-- ==== Sys2Proof/Machine/Act.lean ====
section
/-!
DEFINITION. The fused functions of a drain and their derivatives (R402 to R420), on decoded FP32 values.
-/
namespace Sys2Proof.Machine
open Sys2Proof

/-- The fields of a kept region header that software writes (R405), with the defaults of R406 applied by the functions that use them. -/
structure KeepHdr where
  fwdAct : Nat := 0
  layerTag : Nat := 0
  rows : Nat := 0
  cols : Nat := 0
  param : Fp := Fp.zero
  dropP : Nat := 0
  scale : Fp := Fp.zero
  key : Nat := 0
  grow0 : Nat := 0
  gcol0 : Nat := 0
  gamma : Nat := 0
  beta : Nat := 0
  dgamma : Nat := 0
  dbeta : Nat := 0
deriving DecidableEq, Repr

/-- One. -/
def fp1 : Fp := .fin false 1 0

/-- FP32 multiplication, addition, subtraction and division as `rnd` of R403. -/
def mul32 (x y : Fp) : Fp := rnd32 (Fp.mul x y)
/-- FP32 subtraction. -/
def sub32 (x y : Fp) : Fp := rnd32 (Fp.sub x y)
/-- FP32 division. -/
def div32 (x y : Fp) : Fp := rnd32 (Fp.div x y)

/-- Greater than zero. -/
def Fp.pos (x : Fp) : Bool := Fp.lt Fp.zero x

/-- The FP32 value of log₂ e (R412). -/
def log2e : Fp := decodeBits 1 0x3FB8AA3B

/-- σ of R412. -/
def sigmoid (u : Fp) : Fp := div32 fp1 (add32 fp1 (exp2f (mul32 u.neg log2e)))

/-- th of R412. -/
def tanhF (u : Fp) : Fp :=
  let two : Fp := .fin false 2 0
  sub32 (mul32 two (sigmoid (mul32 two u))) fp1

/-- PARAM of RELU_CLIP: not positive or NaN acts as 6.0 (R406). -/
def clipParam (p : Fp) : Fp := if p.pos then p else .fin false 6 0
/-- PARAM of LNORM: not positive or NaN acts as 2⁻²⁰ (R406). -/
def epsParam (p : Fp) : Fp := if p.pos then p else .fin false 1 (-20)
/-- PARAM of SWISH and SOFTMAX: ±0 acts as 1.0 (R406). -/
def unitParam (p : Fp) : Fp := if p.isZero then fp1 else p

/-- The dropout flag D of element (m, n): 1 keeps it (R413, R439). -/
def dropFlag (h : KeepHdr) (m n : Nat) : Bool :=
  let d := pk (kd h.key 0xFFFE h.layerTag) (((h.grow0 + m) % 2 ^ 40) * 2 ^ 24 + (h.gcol0 + n) % 2 ^ 24)
  decide (d / 2 ^ 32 ≥ h.dropP)

/-- What an element function writes and keeps: h, the kept bit, and the kept FP32 value (R411). -/
structure ActOut where
  h : Fp
  bit : Bool := false
  kept : Fp := Fp.zero
deriving DecidableEq, Repr

/-- An element function at (m, n) (R404, R411). Codes that are no element function pass z. -/
def actElem (act : Nat) (hd : KeepHdr) (m n : Nat) (z : Fp) : ActOut :=
  if z = .nan ∧ 1 ≤ act ∧ act ≤ 8 then { h := .nan, bit := true, kept := .nan }
  else
    let sc := unitParam hd.scale
    match act with
    | 1 => { h := if z.pos then z else Fp.zero, bit := z.pos }
    | 2 =>
      let c := clipParam hd.param
      { h := if !z.pos then Fp.zero else if Fp.lt z c then z else c, bit := z.pos && Fp.lt z c }
    | 3 => { h := if z.pos then z else mul32 hd.param z, bit := z.pos }
    | 4 => { h := mul32 z (sigmoid (mul32 (unitParam hd.param) z)), kept := z }
    | 5 => let h := sigmoid z; { h := h, kept := h }
    | 6 => let h := tanhF z; { h := h, kept := h }
    | 7 => let d := dropFlag hd m n; { h := if d then mul32 z sc else Fp.zero, bit := d }
    | 8 => let d := dropFlag hd m n && z.pos; { h := if d then mul32 z sc else Fp.zero, bit := d }
    | _ => { h := z }

/-- The derivative of an element function (R411): `b` and `v` are the kept bit and value. -/
def actDeriv (act : Nat) (hd : KeepHdr) (b : Bool) (v g : Fp) : Fp :=
  let sc := unitParam hd.scale
  match act with
  | 1 | 2 => if b then g else Fp.zero
  | 3 => if b then g else mul32 hd.param g
  | 4 =>
    let az := mul32 (unitParam hd.param) v
    let s := sigmoid az
    mul32 g (add32 s (mul32 az (mul32 s (sub32 fp1 s))))
  | 5 => mul32 g (mul32 v (sub32 fp1 v))
  | 6 => mul32 g (sub32 fp1 (mul32 v v))
  | 7 | 8 => if b then mul32 g sc else Fp.zero
  | _ => g

/-- A row sum ΣT over the tree of R210 with 512 leaves (R415). -/
def rowTree (xs : List Fp) : Fp := pairTree add32 9 xs

/-- Larger of two values; a NaN loses. -/
def fmaxF (x y : Fp) : Fp := if Fp.lt x y || x == .nan then y else x

/-- LNORM of a row (R416): the outputs, the kept x̂, and the kept r. -/
def lnormRow (eps : Fp) (gamma beta : List Fp) (z : List Fp) : List Fp × List Fp × Fp :=
  let n := Fp.ofInt z.length
  let mu := div32 (rowTree z) n
  let d := z.map (fun x => sub32 x mu)
  let v := div32 (rowTree (d.map (fun x => mul32 x x))) n
  let r := div32 fp1 (rnd32 (Fp.sqrt (add32 v eps)))
  let xh := d.map (fun x => mul32 x r)
  (xh.mapIdx (fun i x => add32 (mul32 x (nth fp1 gamma i)) (nth Fp.zero beta i)), xh, r)

/-- SOFTMAX of a row (R417). -/
def softmaxRow (param : Fp) (z : List Fp) : List Fp :=
  if z.any (fun x => x == .nan || x == .inf false) || z.all (fun x => x == .inf true) then z.map (fun _ => .nan)
  else
    let mx := z.foldl fmaxF (.inf true)
    let k := mul32 param log2e
    let e := z.map (fun x => exp2f (mul32 (sub32 x mx) k))
    let s := rowTree e
    e.map (fun x => div32 x s)

/-- D_APPLY of LNORM for a row (R418): gradients, γ, kept x̂ and r; N is the header's COLS. -/
def lnormGrad (n : Nat) (gamma xh : List Fp) (r : Fp) (g : List Fp) : List Fp :=
  let e := g.mapIdx (fun i x => mul32 x (nth fp1 gamma i))
  let nn := Fp.ofInt n
  let a := div32 (rowTree e) nn
  let b := div32 (rowTree (e.mapIdx (fun i x => mul32 x (nth Fp.zero xh i)))) nn
  e.mapIdx (fun i x => mul32 r (sub32 (sub32 x a) (mul32 (nth Fp.zero xh i) b)))

/-- D_APPLY of SOFTMAX for a row (R418). -/
def softmaxGrad (param : Fp) (h g : List Fp) : List Fp :=
  let k := rowTree (g.mapIdx (fun i x => mul32 x (nth Fp.zero h i)))
  g.mapIdx (fun i x => mul32 param (mul32 (nth Fp.zero h i) (sub32 x k)))

/-- Whether a code keeps one bit per element, and whether it keeps FP32 values (R402). -/
def keepsBits (act : Nat) : Bool := act == 1 || act == 2 || act == 3 || act == 7 || act == 8
/-- Whether a code keeps an FP32 value per element. -/
def keepsValues (act : Nat) : Bool := act == 4 || act == 5 || act == 6 || act == 10 || act == 11

/-- Functions that map every value at or below zero to +0 (R402). -/
def admitsPredictor (act : Nat) : Bool := act == 1 || act == 2 || act == 8

/-- Row pitch of kept data (R408). DEDUCED, log entry 30. -/
def keepPitch (act cols : Nat) : Nat := if keepsBits act then 32 * ceilDiv cols 256 else 32 * ceilDiv cols 8

/-- Size in bytes of a kept region under a function: header, data, and r values for LNORM (R410). -/
def keepSize (act rows cols : Nat) : Nat :=
  if act = 10 then 64 + 128 * ceilDiv (rows * keepPitch act cols) 128 + 4 * rows
  else if keepsBits act || keepsValues act then 64 + rows * keepPitch act cols else 64

end Sys2Proof.Machine
end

[About this task]:
Look above for the line that contains "def lnormRow (eps". Starting there, transcribe every line exactly until you have copied the line that contains "let mx := z.foldl fmaxF (.inf true)".

[Solution]:
def lnormRow (eps : Fp) (gamma beta : List Fp) (z : List Fp) : List Fp × List Fp × Fp :=
  let n := Fp.ofInt z.length
  let mu := div32 (rowTree z) n
  let d := z.map (fun x => sub32 x mu)
  let v := div32 (rowTree (d.map (fun x => mul32 x x))) n
  let r := div32 fp1 (rnd32 (Fp.sqrt (add32 v eps)))
  let xh := d.map (fun x => mul32 x r)
  (xh.mapIdx (fun i x => add32 (mul32 x (nth fp1 gamma i)) (nth Fp.zero beta i)), xh, r)

/-- SOFTMAX of a row (R417). -/
def softmaxRow (param : Fp) (z : List Fp) : List Fp :=
  if z.any (fun x => x == .nan || x == .inf false) || z.all (fun x => x == .inf true) then z.map (fun _ => .nan)
  else
    let mx := z.foldl fmaxF (.inf true)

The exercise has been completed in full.